### Instructions to follow:
Below are the entries to work from; restate word for word the portion that opens with the line containing "0x08 => g.keyCols c ++ g.payCols c" and closes with the line containing "0x01 => (List.range", keeping both.

··· Exercise inputs

-- ==== Sys2Proof/Decode.lean ====
section
/-! DEFINITION. The opcode table gives no row any bits (spec/opcode_table.json): no word spells a command. -/

namespace Sys2Proof

/-- The command that a word spells by the table's bits: none. -/
def decodeTableWord (_nbits _w : Nat) : Option Instr := none

end Sys2Proof
end

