-- ==== Sys2Proof/Machine/Image.lean ====
section
/-! DEFINITION. The plan image: its parts and what each clause reads, writes and names (spec/04_plans_pipelines.md, R62 to
R67; spec/05_scan_filter_compute.md, spec/06_join_aggregate.md, spec/07_sort_exchange.md). -/

namespace Sys2Proof.Machine
open Sys2Proof

/-! ## Parts (Tables 4-1 to 4-6) -/

structure PipeEnt where
  first : Nat
  ncl : Nat
  source : Nat
  ref : Nat
  ptiles : Nat
deriving DecidableEq, Repr

/-- A clause header; `cfg` is the image offset of its configuration. -/
structure Clause where
  idx : Nat
  cfg : Nat
  kind : Nat
  ovf : Nat
  rnd : Nat
  cfgLen : Nat
  pipe : Nat
  pos : Nat
  progWords : Nat
  progStart : Nat
  stateBytes : Nat
  nin : Nat
  nout : Nat
  workBytes : Nat
deriving DecidableEq, Repr

structure BrkEnt where
  kind : Nat
  place : Nat
  producer : Nat
  consumer : Nat
  bytes : Nat
deriving DecidableEq, Repr

structure SlotEnt where
  kind : Nat
  type : Nat
  scale : Nat
  required : Bool
  nullOk : Bool
  dflt : Lane
deriving DecidableEq, Repr

structure ResReq where
  tmin : Nat
  tmax : Nat
  ls : Nat
  ways : Nat
  cam : Nat
  nstate : Nat
  ids : List Nat
deriving DecidableEq, Repr

structure Image where
  mem : Mem
  standing : Bool
  len : Nat
  layout : Nat
  ckptUs : Nat
  flowCol : Nat
  defLc : Nat
  progWords : Nat
  pipes : List PipeEnt
  clauses : List Clause
  brks : List BrkEnt
  slots : List SlotEnt
  req : ResReq
deriving DecidableEq, Repr

/-- Offsets of the clause records, each after the configuration of the one before. -/
def clauseOffs (m : Mem) : Nat → Nat → List Nat
  | 0, _ => []
  | n + 1, o => o :: clauseOffs m n (o + 32 + mnat m (o + 2) 2)
/-- End of the clause area. -/
def clauseEnd (m : Mem) : Nat → Nat → Nat
  | 0, o => o
  | n + 1, o => clauseEnd m n (o + 32 + mnat m (o + 2) 2)
def readClause (m : Mem) (i o : Nat) : Clause :=
  let md := mnat m (o + 1) 1
  { idx := i, cfg := o + 32, kind := mnat m o 1, ovf := fld md 1 0, rnd := fld md 3 2, cfgLen := mnat m (o + 2) 2,
    pipe := mnat m (o + 4) 1, pos := mnat m (o + 5) 1, progWords := mnat m (o + 6) 2, progStart := mnat m (o + 8) 4,
    stateBytes := mnat m (o + 12) 4, nin := mnat m (o + 16) 2, nout := mnat m (o + 18) 2, workBytes := mnat m (o + 20) 4 }
def readPipe (m : Mem) (o : Nat) : PipeEnt :=
  ⟨mnat m o 2, mnat m (o + 2) 1, mnat m (o + 3) 1, mnat m (o + 4) 2, mnat m (o + 6) 2⟩
def readBrk (m : Mem) (o : Nat) : BrkEnt :=
  ⟨mnat m o 1, mnat m (o + 1) 1, mnat m (o + 2) 1, mnat m (o + 3) 1, mnat m (o + 8) 8⟩
def readSlot (m : Mem) (o : Nat) : SlotEnt :=
  let f := mnat m (o + 3) 1
  ⟨mnat m o 1, mnat m (o + 1) 1, mnat m (o + 2) 1, bitOf f 0, bitOf f 1, natLane (mnat m (o + 8) 9)⟩
def readReq (m : Mem) (o : Nat) : ResReq :=
  ⟨mnat m o 2, mnat m (o + 2) 2, mnat m (o + 4) 4, mnat m (o + 8) 1, mnat m (o + 9) 1, mnat m (o + 10) 1,
    (List.range 16).map (fun i => mnat m (o + 16 + i) 1)⟩
/-- The image whose bytes stand in a memory from address 0. -/
def readImage (m : Mem) : Image :=
  let tab := fun (off n size : Nat) => (List.range n).map (fun i => mnat m off 4 + size * i)
  { mem := m, standing := bitOf (mnat m 6 2) 0, len := mnat m 8 4, layout := mnat m 13 1, ckptUs := mnat m 17 1,
    flowCol := mnat m 48 2, defLc := mnat m 50 1, progWords := mnat m 44 4,
    pipes := (tab 20 (mnat m 12 1) 16).map (readPipe m),
    clauses := ((clauseOffs m (mnat m 14 2) (mnat m 24 4)).zipIdx).map (fun p => readClause m p.2 p.1),
    brks := (tab 28 (mnat m 16 1) 16).map (readBrk m),
    slots := (tab 32 (mnat m 18 2) 32).map (readSlot m),
    req := readReq m (mnat m 36 4) }

/-! ## Looking parts up -/

abbrev Kind.scan : Nat := 0x01
abbrev Kind.filter : Nat := 0x02
abbrev Kind.compute : Nat := 0x03
abbrev Kind.build : Nat := 0x04
abbrev Kind.probe : Nat := 0x05
abbrev Kind.agg : Nat := 0x06
abbrev Kind.window : Nat := 0x07
abbrev Kind.sort : Nat := 0x08
abbrev Kind.topn : Nat := 0x09
abbrev Kind.merge : Nat := 0x0A
abbrev Kind.exchange : Nat := 0x0B
abbrev Kind.output : Nat := 0x0C

/-- Byte, and field, of a clause's configuration. -/
def Image.cb (g : Image) (c : Clause) (o : Nat) : Nat := mnat g.mem (c.cfg + o) 1
def Image.cn (g : Image) (c : Clause) (o n : Nat) : Nat := mnat g.mem (c.cfg + o) n
/-- Bytes `o` to `o + n - 1` of a configuration as numbers. -/
def Image.cbs (g : Image) (c : Clause) (o n : Nat) : List Nat := (List.range n).map (fun i => g.cb c (o + i))
def Image.pipe (g : Image) (p : Nat) : PipeEnt := (g.pipes[p]?).getD ⟨0, 0, 0, 0, 0⟩
def Image.clausesOf (g : Image) (p : Nat) : List Clause := (g.clauses.drop (g.pipe p).first).take (g.pipe p).ncl
def Image.clauseAt (g : Image) (p pos : Nat) : Option Clause := (g.clausesOf p)[pos]?
def Image.lastClause (g : Image) (p : Nat) : Option Clause := (g.clausesOf p).getLast?
def Image.brk (g : Image) (b : Nat) : BrkEnt := (g.brks[b]?).getD ⟨0, 0, 0, 0, 0⟩
def Image.slot (g : Image) (i : Nat) : SlotEnt := (g.slots[i]?).getD ⟨0, 0, 0, false, false, 0#72⟩
def Image.filterTerms (g : Image) (c : Clause) : List Term := (List.range (g.cb c 0)).map (fun i => readTerm g.mem (c.cfg + 40 + 32 * i))
def Image.post (g : Image) (c : Clause) : List Nat := (g.cbs c 8 32).take (g.cb c 1)
/-- Terms that a postfix step pushes. -/
def Image.usedTerms (g : Image) (c : Clause) : List Term :=
  ((g.filterTerms c).zipIdx.filter (fun p => (g.post c).contains p.2)).map (·.1)
def Image.cops (g : Image) (c : Clause) : List COp := (List.range (g.cb c 0)).map (fun i => readCOp g.mem (c.cfg + 8 + 24 * i))

/-- Key width and payload width of a JOIN_BUILD, SORT or TOPN clause, with their columns. -/
def Image.keyCols (g : Image) (c : Clause) : List Nat :=
  if c.kind = Kind.build then g.cbs c 8 (g.cb c 1)
  else if c.kind = Kind.sort ∨ c.kind = Kind.topn then (List.range (g.cb c 0)).map (fun i => g.cb c (8 + 2 * i))
  else if c.kind = Kind.agg then g.cbs c 8 (g.cb c 1)
  else if c.kind = Kind.window then g.cbs c 8 (g.cb c 1)
  else if c.kind = Kind.probe then g.cbs c 8 (g.cb c 1)
  else if c.kind = Kind.exchange then g.cbs c 8 (g.cb c 1)
  else []
/-- Flags of the key entries of a SORT or TOPN clause (R138). -/
def Image.keyFlags (g : Image) (c : Clause) : List Nat := (List.range (g.cb c 0)).map (fun i => g.cb c (9 + 2 * i))
def Image.payCols (g : Image) (c : Clause) : List Nat :=
  if c.kind = Kind.build then g.cbs c 12 (g.cb c 2)
  else if c.kind = Kind.sort ∨ c.kind = Kind.topn then g.cbs c 16 (g.cb c 1)
  else []

/-- An aggregate entry (R125); WIDE says something of a SUM alone (Table 6-8). -/
structure AggEnt where
  func : Nat
  src : Nat
  dst : Nat
  wide : Bool
deriving DecidableEq, Repr
def Image.aggEnts (g : Image) (c : Clause) : List AggEnt :=
  (List.range (g.cb c 2)).map (fun i => ⟨g.cb c (16 + 4 * i), g.cb c (17 + 4 * i), g.cb c (18 + 4 * i),
    bitOf (g.cb c (19 + 4 * i)) 0 && g.cb c (16 + 4 * i) == 3⟩)
/-- A measure entry: MKIND, MCOL, MDST (R131). -/
def Image.measEnts (g : Image) (c : Clause) : List (Nat × Nat × Nat) :=
  (List.range (g.cb c 4)).map (fun i => (g.cb c (16 + 4 * i), g.cb c (17 + 4 * i), g.cb c (18 + 4 * i)))

/-- Breaker that a clause writes as the last of its pipeline. -/
def Image.writesBrk (g : Image) (c : Clause) : Option Nat :=
  if c.kind = Kind.build then some (g.cb c 3)
  else if c.kind = Kind.agg ∧ g.cb c 0 = 1 then some (g.cb c 3)
  else if c.kind = Kind.sort ∨ c.kind = Kind.topn then some (g.cb c 2)
  else if c.kind = Kind.merge ∧ g.cb c 0 = 0 then some (g.cb c 2)
  else none
/-- The clause that writes a breaker. -/
def Image.producerClause (g : Image) (b : Nat) : Option Clause :=
  match g.lastClause (g.brk b).producer with
  | some c => if g.writesBrk c = some b then some c else none
  | none => none
/-- Breakers that clauses of a kind read besides a SOURCE: JOIN_PROBE and IN_HASH. -/
def Image.readsBrk (g : Image) (c : Clause) : List Nat :=
  if c.kind = Kind.probe then (if g.cb c 3 = 0xFF then [] else [g.cb c 3])
  else if c.kind = Kind.filter then ((g.filterTerms c).filter (fun t => t.top == 0x0C)).map (·.ref)
  else []

/-- Configuration length a kind requires. -/
def Image.cfgNeed (g : Image) (c : Clause) : Option Nat :=
  match c.kind with
  | 0x01 => some (8 + 8 * g.cb c 0)
  | 0x02 => some (alignUp (40 + 32 * g.cb c 0 + g.cn c 4 2) 8)
  | 0x03 => some (8 + 24 * g.cb c 0)
  | 0x04 => some 32
  | 0x05 => some 64
  | 0x06 => some (alignUp (16 + 4 * g.cb c 2) 8)
  | 0x07 => some (alignUp (16 + 4 * g.cb c 4) 8)
  | 0x08 => some 32
  | 0x09 => some 32
  | 0x0A => some 48
  | 0x0B => some 88
  | 0x0C => some (alignUp (8 + g.cb c 0) 8)
  | _ => none

/-! ## Columns a clause reads and writes (R86) -/

/-- Distinct elements, first occurrence kept. -/
def distinct (xs : List Nat) : List Nat := xs.foldl (fun acc x => if acc.contains x then acc else acc ++ [x]) []
def termReads (t : Term) : List Nat :=
  let ops := if t.src = 2 ∧ t.top ≤ 7 then (if t.top = 7 then [t.ref, t.ref2] else [t.ref]) else []
  t.col :: ops
/-- Key and payload widths of the SORT_RUNS chain that a breaker carries, and the clause that set them (R144). -/
def Image.sortRoot (g : Image) : Nat → Nat → Option Clause
  | 0, _ => none
  | n + 1, b =>
    match g.producerClause b with
    | some c => if c.kind = Kind.merge then g.sortRoot n (g.pipe c.pipe).ref else some c
    | none => none
/-- The SORT or TOPN clause behind a MERGE clause. -/
def Image.mergeRoot (g : Image) (c : Clause) : Option Clause := g.sortRoot 64 (g.pipe c.pipe).ref
def Image.reads (g : Image) (c : Clause) : List Nat :=
  match c.kind with
  | 0x02 => (g.filterTerms c).flatMap termReads
  | 0x03 => (g.cops c).flatMap (fun o => (copSels o).filter (· < 64))
  | 0x04 => g.keyCols c ++ g.payCols c
  | 0x05 => g.keyCols c
  | 0x06 => if g.cb c 0 = 2 then [] else g.keyCols c ++ ((g.aggEnts c).filter (fun e => e.func != 1)).map (·.src)
  | 0x07 => g.keyCols c ++ (if g.cb c 5 = 0 then [g.cb c 6] else []) ++ ((g.measEnts c).filter (fun e => e.1 == 2)).map (·.2.1)
  | 0x08 => g.keyCols c ++ g.payCols c
  | 0x09 => g.keyCols c ++ g.payCols c
  | 0x0B => g.keyCols c ++ g.cbs c 24 (g.cb c 2)
  | 0x0C => g.cbs c 8 (g.cb c 0) ++ (if bitOf (g.cb c 4) 0 then [g.cb c 5] else [])
  | _ => []
/-- A column list a clause writes. An EXCHANGE fills the carried columns of the batches it forms (DEDUCED, assumption 12). -/
def Image.writes (g : Image) (c : Clause) : List Nat :=
  match c.kind with
  | 0x01 => (List.range (g.cb c 0)).map (fun i => g.cb c (12 + 8 * i))
      ++ (if bitOf (g.cb c 1) 0 then [g.cb c 2] else []) ++ (if bitOf (g.cb c 1) 1 then [g.cb c 3] else [])
  | 0x03 => (g.cops c).map (·.dst)
  | 0x05 => g.cbs c 28 (g.cb c 2) ++ (if bitOf (g.cb c 4) 1 then [g.cb c 6] else [])
  | 0x06 => if g.cb c 0 = 1 then []
      else g.cbs c 12 (g.cb c 1) ++ (g.aggEnts c).flatMap (fun e => if e.wide then [e.dst, e.dst + 1] else [e.dst])
  | 0x07 => (g.measEnts c).map (·.2.2)
  | 0x0A => if g.cb c 0 = 0 then []
      else match g.mergeRoot c with
        | some r => g.cbs c 24 (g.cb r 0) ++ g.cbs c 28 (g.cb r 1) ++ (if bitOf (g.cb c 1) 1 then [g.cb c 3] else [])
        | none => []
  | 0x0B => g.cbs c 24 (g.cb c 2)
  | _ => []

/-! ## Derivation of column types and scales (R86, R516) -/

abbrev Cols := Tab ColInfo

/-- Result information of an aggregate entry that is not WIDE, on its source column's information (Table 6-8). -/
def aggInfo (e : AggEnt) (src : ColInfo) : ColInfo :=
  if e.func ≤ 2 then ⟨Ty.int72, 0, none⟩ else ⟨src.type, src.scale, none⟩
/-- Columns a JOIN_BUILD, SORT, TOPN or PARTIAL HASH_AGG clause hands to its breaker: key and payload information, from the
columns at the clause. -/
def Image.handed (g : Image) (c : Clause) (cols : Cols) : List ColInfo × List ColInfo :=
  let of := fun (x : Nat) => tgetD cols x ⟨0, 0, none⟩
  ((g.keyCols c).map of,
   if c.kind = Kind.agg then (g.aggEnts c).map (fun e => aggInfo e (of e.src)) else (g.payCols c).map of)
/-- Set columns to the information of a list. -/
def setCols (cols : Cols) (xs : List Nat) (is : List ColInfo) : Cols := (xs.zip is).foldl (fun t p => tset t p.1 p.2) cols
/-- Information of a VALUE slot; a slot that R515 rejects as an operand gives no type. -/
def Image.valInfo (g : Image) (i : Nat) : ColInfo :=
  if i < g.slots.length ∧ (g.slot i).kind = 0 then ⟨(g.slot i).type, (g.slot i).scale, none⟩ else ⟨0, 0, none⟩
/-- Columns after a clause; `brkOf` gives what a breaker carries. -/
def Image.afterClause (g : Image) (brkOf : Nat → List ColInfo × List ColInfo) (c : Clause) (cols : Cols) : Cols :=
  let of := fun (x : Nat) => tgetD cols x ⟨0, 0, none⟩
  match c.kind with
  | 0x01 =>
    let t := (List.range (g.cb c 0)).foldl (fun t i =>
      let ty := g.cb c (10 + 8 * i)
      tset t (g.cb c (12 + 8 * i)) ⟨ty, g.cb c (11 + 8 * i),
        if ty = Ty.dict32 ∨ ty = Ty.string then some ((g.pipe c.pipe).ref, g.cn c (8 + 8 * i) 2) else none⟩) cols
    let t := if bitOf (g.cb c 1) 0 then tset t (g.cb c 2) ⟨Ty.bool, 0, none⟩ else t
    if bitOf (g.cb c 1) 1 then tset t (g.cb c 3) ⟨Ty.int72, 0, none⟩ else t
  | 0x03 => (g.cops c).foldl (fun t o =>
      tset t o.dst (copInfo (selInfo (fun x => tgetD t x ⟨0, 0, none⟩) g.valInfo o) o)) cols
  | 0x05 =>
    let pay := if g.cb c 3 = 0xFF then [⟨Ty.int72, 0, none⟩] else
      (g.cbs c 12 (g.cb c 2)).map (fun i => ((brkOf (g.cb c 3)).2[i]?).getD ⟨0, 0, none⟩)
    let t := setCols cols (g.cbs c 28 (g.cb c 2)) pay
    if bitOf (g.cb c 4) 1 then tset t (g.cb c 6) ⟨Ty.bool, 0, none⟩ else t
  | 0x06 =>
    if g.cb c 0 = 1 then cols
    else
      let src := if g.cb c 0 = 2 then brkOf (g.cb c 3) else g.handed c cols
      let t := setCols cols (g.cbs c 12 (g.cb c 1)) src.1
      ((g.aggEnts c).zip src.2).foldl (fun t p =>
        if p.1.wide then tset (tset t p.1.dst ⟨Ty.int72, 0, none⟩) (p.1.dst + 1) ⟨Ty.int72, 0, none⟩ else tset t p.1.dst p.2) t
  | 0x07 => (g.measEnts c).foldl (fun t e =>
      tset t e.2.2 (if e.1 = 1 then ⟨Ty.int72, 0, none⟩ else ⟨(of e.2.1).type, (of e.2.1).scale, none⟩)) cols
  | 0x0A =>
    if g.cb c 0 = 0 then cols
    else
      let src := brkOf (g.pipe c.pipe).ref
      let t := setCols cols (g.cbs c 24 src.1.length) src.1
      let t := setCols t (g.cbs c 28 src.2.length) src.2
      if bitOf (g.cb c 1) 1 then tset t (g.cb c 3) ⟨Ty.int72, 0, none⟩ else t
  | 0x0B => cols.filter (fun p => (g.cbs c 24 (g.cb c 2)).contains p.1)
  | _ => cols
/-- Columns of an ingest row: INT72, a TIMESTAMP for TS_COL, a BOOL for a PRESENT field (DEDUCED, assumption 12). -/
def ingestCols (lay : Mem) : Cols :=
  let t : Cols := (List.range 64).map (fun i => (i, ⟨Ty.int72, 0, none⟩))
  let t := if Lay.tsCol lay < 64 then tset t (Lay.tsCol lay) ⟨Ty.timestamp, 0, none⟩ else t
  (Lay.fields lay).foldl (fun t f => if f.conv = 4 ∧ f.col < 64 then tset t f.col ⟨Ty.bool, 0, none⟩ else t) t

······

### Completed exercise:
  | 0x08 => g.keyCols c ++ g.payCols c
  | 0x09 => g.keyCols c ++ g.payCols c
  | 0x0B => g.keyCols c ++ g.cbs c 24 (g.cb c 2)
  | 0x0C => g.cbs c 8 (g.cb c 0) ++ (if bitOf (g.cb c 4) 0 then [g.cb c 5] else [])
  | _ => []
/-- A column list a clause writes. An EXCHANGE fills the carried columns of the batches it forms (DEDUCED, assumption 12). -/
def Image.writes (g : Image) (c : Clause) : List Nat :=
  match c.kind with
  | 0x01 => (List.range (g.cb c 0)).map (fun i => g.cb c (12 + 8 * i))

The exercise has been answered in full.